StevenCTimm commented 9 months ago

So Dimitrios Christidis of Rucio team says that the file not being renamed is a feature.. whenever there's been a previous copy failure, as there have been many in this case, then rucio writes the file with a _timestamp appended in future.

The problem as mentioned above is the confusion on the "prefix" for davs transfers.. apparently somehow it picked it up during the 1 hour or so I had FNAL_DCACHE_STAGING configured that way and is hanging on to it.

StevenCTimm commented 9 months ago

now 228404 files in place on tape, 32263 still to transfer, 3427 stuck

for DUNE_US_FNAL_DISK_STAGE (with higher total number of files)

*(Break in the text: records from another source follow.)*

-- ==== Sys2Proof/Machine/LogArea.lean ====
section
/-! DEFINITION. The NVM log area of the flash: records, map snapshots, the scan of stage 0x5, and the commands
LOG_COMMIT, LOG_SECTOR_ERASE and LOG_MAPS_RESTORED (R678 to R684). -/

namespace Sys2Proof.Machine

/-- Flash address of a slot of the record ring (R678). -/
def ringAddr (slot : Nat) : Nat :=
  0x4000 + 64 * slot

/-- Slots of the record ring (R678). -/
def ringSlots : Nat := 65280

/-- Flash address of a snapshot slot (R678). -/
def snapAddr (slot : Nat) : Nat :=
  0x2000 + 512 * slot

/-- Bytes 0 to 59 of a log record (Table 18.9). -/
def recordBody (r : LogRec) : List Byte :=
  let b := le 4 r.index ++ le 1 r.kind ++ le 1 (r.state % 16) ++ le 2 r.code.toNat ++ le 6 r.lDet ++ le 6 r.lSus
    ++ le 8 r.uptimeUs ++ le 4 r.bootCount ++ le 6 r.ptpSec ++ le 1 r.ptpState ++ [0] ++ r.data
  b ++ le 4 (crc32c b).toNat

/-- A log record slot is committed (R681). -/
def recordCommitted (bs : List Byte) : Bool :=
  field bs 60 1 = 0 && (BitVec.ofNat 32 (field bs 56 4) == crc32c (bs.take 56))

/-- SUBSTg [8:0] (Table 5.4). -/
def substBits (x : Subst) : Nat :=
  x.column % 64 + 64 * bit x.valid + 128 * bit x.shadowFault + 256 * bit x.shared

/-- SUBSTg from its bits. -/
def substOf (n : Nat) : Subst :=
  ⟨n % 64, n.testBit 6, n.testBit 7, n.testBit 8⟩

/-- The AON column repair map: the bypass in force, and from step 5 of a repair on the new one (R245, R118). -/
def aonBypass (s : State) : Option Nat :=
  match s.fab.repair with
  | some r => if r.loaded && !r.aborted then some r.column else s.fab.bypass
  | none => s.fab.bypass

/-- Bytes 0 to 507 of a map snapshot of the present maps with sequence checkpoint `sc` (Table 18.8). -/
def snapshotBody (seq sc : Nat) (s : State) : List Byte :=
  let failed := (s.fab.perch.toList.zipIdx.map fun p => bit p.1.failed * 2 ^ p.2).sum
  let b := [0x4D, 0x41, 0x50, 0x53] ++ le 4 seq ++ le 1 ((aonBypass s).getD 0xF) ++ [0] ++ le 9 failed ++ [0]
    ++ le 8 sc ++ (s.pix.subst.toList.flatMap fun x => le 2 (substBits x)) ++ List.replicate 220 0
  b ++ le 4 (crc32c b).toNat

/-- A snapshot slot is committed (R681). -/
def snapshotCommitted (bs : List Byte) : Bool :=
  slice bs 0 4 = [0x4D, 0x41, 0x50, 0x53] && field bs 508 1 = 0 &&
    (BitVec.ofNat 32 (field bs 504 4) == crc32c (bs.take 504))

/-- Bytes a failed program leaves: of the bits to clear, those that took are not stated (log entry 8). -/
def tornProgram (ctr : Nat) : Nat → List Byte → List Byte
  | _, [] => []
  | i, b :: bs => (b ||| BitVec.ofNat 8 (Config.value (ctr + i))) :: tornProgram ctr (i + 1) bs

/-- Slots of `size` bytes from `base` that hold a byte other than the erased value, ascending. -/
def usedSlots (flash : List Host.Cell) (base size n : Nat) : List Nat :=
  ((flash.filter fun c => decide (base ≤ c.1) && decide (c.1 < base + size * n)).map
    fun c => (c.1 - base) / size).foldr (fun x l => if l.head? = some x then l else x :: l) []

/-- Slot and index of every committed record, in slot order. -/
def committedRecords (flash : List Host.Cell) : List (Nat × Nat) :=
  (usedSlots flash 0x4000 64 ringSlots).filterMap fun k =>
    let bs := Memory.bytes flash (ringAddr k) 64
    if recordCommitted bs then some (k, field bs 0 4) else none

/-- Insertion by rising distance of the index from `first` (R684 Edges). -/
def insertRecord (first : Nat) (x : Nat × Nat) : List (Nat × Nat) → List (Nat × Nat)
  | [] => [x]
  | y :: ys =>
    if (x.2 + 2 ^ 32 - first) % 2 ^ 32 ≤ (y.2 + 2 ^ 32 - first) % 2 ^ 32 then x :: y :: ys
    else y :: insertRecord first x ys

/-- Committed records in ring order from index `first`. -/
def recordsFrom (first : Nat) (l : List (Nat × Nat)) : List (Nat × Nat) :=
  l.foldr (insertRecord first) []

/-- The newest and the oldest index of a list of records, by serial order. -/
def newestRecord (l : List (Nat × Nat)) : Option (Nat × Nat) :=
  l.foldl (fun a x => match a with
    | none => some x
    | some y => if newer x.2 y.2 then some x else some y) none

/-- The oldest record, by serial order. -/
def oldestRecord (l : List (Nat × Nat)) : Option (Nat × Nat) :=
  l.foldl (fun a x => match a with
    | none => some x
    | some y => if newer y.2 x.2 then some x else some y) none

/-- The first slot at or after `k` that is not listed, `fuel` slots at most, in a ring of `n`. -/
def freeSlot (used : List Nat) (n : Nat) : Nat → Nat → Nat
  | 0, k => k
  | fuel + 1, k => if used.contains k then freeSlot used n fuel ((k + 1) % n) else k

/-- The log writer runs outside SLEEP and OFF, in BOOT from stage 0x5 on, while the supervisor's context is not being reset
(R71, R683). -/
def canCommit (s : State) : Bool :=
  supRuns s && !inState [.off, .sleep] s && (s.sys.code != .boot || decide (5 ≤ s.boot.stage))

/-- The front record as it is written: with its index and the reports dropped before it (R683). -/
def frontRecord (l : Log) (r : LogRec) : LogRec :=
  { r with
    index := l.logNext
    data := if r.kind = 1 then r.data.take 4 ++ le 2 l.dropped ++ r.data.drop 6 else r.data }

/-- LOG_COMMIT: the front record is programmed, committed and read back (R681); `ok` is the readback. -/
def execLogCommit (ok : Bool) (s : State) : Host.Outcome State Fault Refusal :=
  match s.log.queue with
  | [] => .next s
  | r :: rest =>
    if canCommit s = false ∨ s.log.snapPending = true then .next s
    else
      let b := recordBody (frontRecord s.log r)
      let a := ringAddr s.log.nextSlot
      let nxt := (s.log.nextSlot + 1) % ringSlots
      if ok then
        .next { s with
          flash := Memory.program a (b ++ [0]) s.flash
          log := { s.log with
            queue := rest
            dropped := if r.kind = 1 then 0 else s.log.dropped
            logNext := (s.log.logNext + 1) % 2 ^ 32
            nextSlot := nxt } }
      else
        .next (report 0xA001 { s with
          flash := Memory.program a (tornProgram s.freeCtr 0 b) s.flash
          freeCtr := s.freeCtr + 64
          log := { s.log with nextSlot := nxt } })

/-- LOG_SECTOR_ERASE: when the next free slot lies in the last erased sector, the sector after it, with the
oldest records, is erased and LOG_FIRST advances past them (R682). -/
def execLogSectorErase (s : State) : Host.Outcome State Fault Refusal :=
  let sector := (s.log.nextSlot / 64 + 1) % 1020
  let a := 0x4000 + 4096 * sector
  if canCommit s = false ∨ (usedSlots s.flash a 4096 1).isEmpty then .next s
  else
    let gone := (committedRecords s.flash).filter fun p => p.1 / 64 = sector
    let first :=
      match newestRecord gone with
      | none => s.log.logFirst
      | some p => (p.2 + 1) % 2 ^ 32
    .next { s with flash := Memory.erase a s.flash, log := { s.log with logFirst := first } }

/-- The reports of stage 0x5 on one used slot with its COMMIT byte at `at_` (R684). -/
def slotReport (committed : Bool) (bs : List Byte) (at_ : Nat) : List (BitVec 16) :=
  if committed then [] else if field bs at_ 1 = 0 then [0xA002] else [0xA000]

/-- The reports of stage 0x5 on the snapshot slots it skips (R684). -/
def snapshotReports (flash : List Host.Cell) : List (BitVec 16) :=
  (usedSlots flash 0x2000 512 16).flatMap fun k =>
    let bs := Memory.bytes flash (snapAddr k) 512
    slotReport (snapshotCommitted bs) bs 508

/-- The maps and S_c of the committed snapshot with the highest SEQ; empty maps without one (R684). -/
def restoreMaps (s : State) : State :=
  let used := usedSlots s.flash 0x2000 512 16
  let good := used.filterMap fun k =>
    let bs := Memory.bytes s.flash (snapAddr k) 512
    if snapshotCommitted bs then some (k, field bs 4 4) else none
  match newestRecord good with
  | none =>
    { s with
      fab := { s.fab with bypass := none, perch := s.fab.perch.map fun p => { p with failed := false } }
      pix := { s.pix with subst := Vector.replicate 128 Subst.reset }
      log := { s.log with sc := 0, scWant := 0, snapSeq := 0, snapSlot := freeSlot used 16 16 0 }
      sys := { s.sys with hseq := 65536 } }
  | some (k, q) =>
    let bs := Memory.bytes s.flash (snapAddr k) 512
    let sc := field bs 20 8
    { s with
      fab := { s.fab with
        bypass := if field bs 8 1 < 8 then some (field bs 8 1) else none
        perch := Vector.ofFn fun p => { s.fab.perch[p] with failed := (field bs 10 9).testBit p.val } }
      pix := { s.pix with subst := Vector.ofFn fun g => substOf (field bs (28 + 2 * g.val) 2) }
      log := { s.log with sc := sc, scWant := sc, snapSeq := q, snapSlot := freeSlot used 16 16 ((k + 1) % 16) }
      sys := { s.sys with hseq := sc + 65536 } }

/-- The record ring as stage 0x5 finds it: next free slot, next and first index, reports of skipped slots (R684). -/
def restoreRing (s : State) : State :=
  let used := usedSlots s.flash 0x4000 64 ringSlots
  let recs := committedRecords s.flash
  let bad := used.flatMap fun k =>
    let bs := Memory.bytes s.flash (ringAddr k) 64
    slotReport (recordCommitted bs) bs 60
  let log :=
    match newestRecord recs, oldestRecord recs with
    | some n, some o =>
      { s.log with
        logNext := (n.2 + 1) % 2 ^ 32
        logFirst := o.2
        nextSlot := freeSlot used ringSlots used.length ((n.1 + 1) % ringSlots) }
    | _, _ => { s.log with logNext := 0, logFirst := 0, nextSlot := freeSlot used ringSlots used.length 0 }
  reportAll bad { s with log := log }

end Sys2Proof.Machine
end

762236, 1941, 6470 for OK, REPL, STUCK

StevenCTimm commented 9 months ago

In further examination: (1) Brandon fixed the prefix on the davs protocol for FNAL_DCACHE (2) it looks like the FNAL_DCACHE_STAGING thing was a red herring (3) since davs protocol had never before Tuesday been used for inbound 3rd party transfers it's likely the prefix was always wrong there.. he fixed it to /dune/tape_backed/dunepro from the dune/tape_backed/dunepro that it was. FTS3 doesn't care (adds or subtracts slashes as necessary) but the gfal.py plugin which is called by the conveyor-finisher does.

Almost all caught up, as you see above.

StevenCTimm commented 9 months ago

OK all is caught up closing this. the files that are still STUCK in these rules are probably stuck for the same reason that the DUNE_US_FNAL_DISK_STAGE stuff is stuck and will be covered in that investigation.